The senior senator avoided direct criticism of Trump during the speech and didn’t answer a reporter’s question about his forthcoming event with the president.
Health care
Heller fielded questions about his mixed record on Obamacare repeal, which included a vote to start debate on the matter, votes against two repeal bills and support of a failed “skinny repeal” measure. The latter would have removed the Affordable Care Act’s individual mandate and employer mandate but didn’t touch Medicaid.
“There’s only one reason why Medicaid was kept in that final version and that’s because of me,” he declared. “It was because of me and my efforts that we were able to protect low-income families in this state with the Medicaid expansion.”
Asked about projections that lifting the mandates would destabilize the insurance markets and force 20 percent premium hikes, Heller said “we’re going to get together in a bipartisan effort to see if we can solve some of those issues. But under Obamacare it was going up 15-20 percent every year anyway.”

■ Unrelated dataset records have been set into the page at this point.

/-- MSET (R137). Sets mask bits from a pattern or a first-n count. -/
def execMset (kind : MsetKind) (md : MNum) (imm : BitVec 24) (mk : MNum) (s : State) : Next :=
  pureWord (.mset kind md imm mk) (fun _ _ =>
    [match kind with
      | .pat => .mask md.toNat (imm.signExtend 32)
      | .first => outMask md.toNat fun l => decide (l < imm.toNat)]) s

/-! ## Pair words (R102-R104) -/

/-- The result of a compact operation of the ALU class (R103): exactly that of its full statement. -/
def compactInt (x : Seat) (c : Compact) (act : Mask) : List Out :=
  let a := c.a.setWidth 8
  let b := c.b.setWidth 8
  let d := c.d.toNat
  let x := { x with act := act }
  let u := x.src 1 a .none
  let v := x.src 1 b .none
  let two := fun (f : Pair → Pair → Pair) => outReg 1 d (Lanes.map2 f u v)
  let sh := fun (f : ShiftFn) (t : IntTy) => outReg 1 d (Lanes.map2 (fun p q => shiftLane f t p (shiftCount q)) u v)
  match c.op with
  | .nop => []
  | .movW32 => [.reg d (x.g.reg a.toNat)]
  | .addS32 => orAffine (c.d.setWidth 8) (affSum false (x.shape a .none) (x.shape b .none)) (two (addLane .s32 .wrap false))
  | .subS32 => orAffine (c.d.setWidth 8) (affSum true (x.shape a .none) (x.shape b .none)) (two (addLane .s32 .wrap true))
  | .mulS32 => orAffine (c.d.setWidth 8) (affMul (x.shape a .none) (x.shape b .none)) (two (mulLane .s32))
  | .mulhS32 => two (mulhLane .s32)
  | .mulhZ32 => two (mulhLane .z32)
  | .andW32 => two (bitsLane (· &&& ·) .w32)
  | .orW32 => two (bitsLane (· ||| ·) .w32)
  | .xorW32 => two (bitsLane (· ^^^ ·) .w32)
  | .shlW32 =>
    let aff := match x.shape b .none with
      | .uniform y => affShl (x.shape a .none) (y.val.toNat % 256)
      | _ => none
    orAffine (c.d.setWidth 8) aff (sh .shl .w32)
  | .shrW32 => sh .shr .w32
  | .sarS32 => sh .sar .s32
  | .rotW32 => sh .rot .w32
  | .minS32 => two (minLane .s32)
  | .maxS32 => two (maxLane .s32)
  | .minZ32 => two (minLane .z32)
  | .maxZ32 => two (maxLane .z32)
  | .absS32 => outReg 1 d (u.map (absLane .s32 false))
  | .clzW32 => outReg 1 d (u.map (clzLane .w32))
  | .popcW32 => outReg 1 d (u.map (popcLane .w32))
  | .brevW32 => outReg 1 d (u.map (brevLane .w32))
  | _ => []

end Sys2Proof.Machine
end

He touted instead his Graham-Cassidy-Heller amendment, which he says will boost health care spending in Nevada by $600 million, or 49 percent, by 2020. The amendment turns Medicaid expansion money into a block grant that states could use how they choose, but critics of block grants say the amount of money usually doesn’t keep up with growth in demand, and others point out that the amendment’s funding formula would leave some states hurting much more than others.
“I think ultimately the states should decide what their health care should look like,” he said. “My bill and my amendment would expand health-care spending in the State of Nevada.”
National monuments and the environment
Heller also touched on a pending review of national monuments. President Barack Obama designated the sweeping Basin and Range and Gold Butte monuments late in his final term, and the Trump Administration is now reviewing whether to reverse those decisions.
Heller said he was meeting Wednesday afternoon with Interior Secretary Ryan Zinke, who has previously toured the monuments. The senator said he supports monuments but questions whether they should be so large and believes the process should be handled through Congress and not executive order.
“I don’t believe he’s going to reverse these monuments by any means,” Heller said about Zinke.”What he wants to take a look at is it really necessary to take 1 million acres away for areas that need to be protected but may only need a few square miles.”
And he dismissed concerns about drastic cuts to environmental protection programs that are outlined in Trump’s budget, saying Congress would do its own thing on a spending plan.
“We’re going to treat the Trump budget the same way we did under the Bush Administration and the same way we did under the Obama Administration — we’re going to ignore it,” he said.